DATASET CONTENT:
=== Begin Enclosure ===
/-- R15 does not change with a register write. -/
theorem State.regIn_pc_setRegIn (s : State) (m m' : Mode) (r : Reg) (v : Word) :
    (s.setRegIn m r v).regIn m' 15 = s.regIn m' 15 := by
  simp [State.regIn]

/-- The register written reads back. -/
theorem State.reg_setReg_same (s : State) (r : Reg) (v : Word) (h : r ≠ 15) : (s.setReg r v).reg r = v := by
  unfold State.reg
  rw [State.setReg_mode]
  exact (State.regIn_setRegIn s s.mode s.mode r r v h h).trans (if_pos rfl)

/-- In one mode two registers never share storage. -/
theorem bankIndex_injective (m : Mode) (r r' : Reg) (h : r ≠ 15) (h' : r' ≠ 15) (e : bankIndex m r = bankIndex m r') :
    r = r' := by
  cases m <;> revert r r' <;> decide

/-- The other registers keep their values. -/
theorem State.reg_setReg_ne (s : State) (r r' : Reg) (v : Word) (h : r' ≠ r) : (s.setReg r v).reg r' = s.reg r' := by
  by_cases h15 : r = 15
  · simp [State.setReg, State.setRegIn, h15]
  by_cases h15' : r' = 15
  · subst h15'; simp [State.reg, State.regIn]
  unfold State.reg
  rw [State.setReg_mode]
  refine (State.regIn_setRegIn s s.mode s.mode r r' v h15 h15').trans (if_neg ?_)
  exact fun e => h (bankIndex_injective _ _ _ h15 h15' e).symm

@[simp] theorem State.reg_setPc (s : State) (v : Word) (r : Reg) (h : r ≠ 15) : (s.setPc v).reg r = s.reg r := by
  simp only [State.reg, State.regIn, h, if_false]
  rfl

@[simp] theorem State.reg_setFlags (s : State) (n z c v : Bool) (r : Reg) : (s.setFlags n z c v).reg r = s.reg r := by
  simp [State.reg, State.regIn]

/-- A double-precision register reads back; the others keep their values. -/
theorem State.double_setDouble (s : State) (n k : BitVec 4) (v : BitVec 64) :
    (s.setDouble n v).double k = if n = k then v else s.double k := by
  simp only [State.setDouble, State.double, Fin.getElem_fin, Vector.getElem_set]
  congr 1
  simp [Fin.ofNat, BitVec.toNat_eq, Nat.mod_eq_of_lt n.isLt, Nat.mod_eq_of_lt k.isLt]

end Sys2Proof.Machine
end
=== End Enclosure ===
EXERCISE BRIEF: Wherever "keep" appears in the listing, report the line it is on.

SOLUTION TO THIS PROBLEM:
/-- The other registers keep their values. -/
/-- A double-precision register reads back; the others keep their values. -/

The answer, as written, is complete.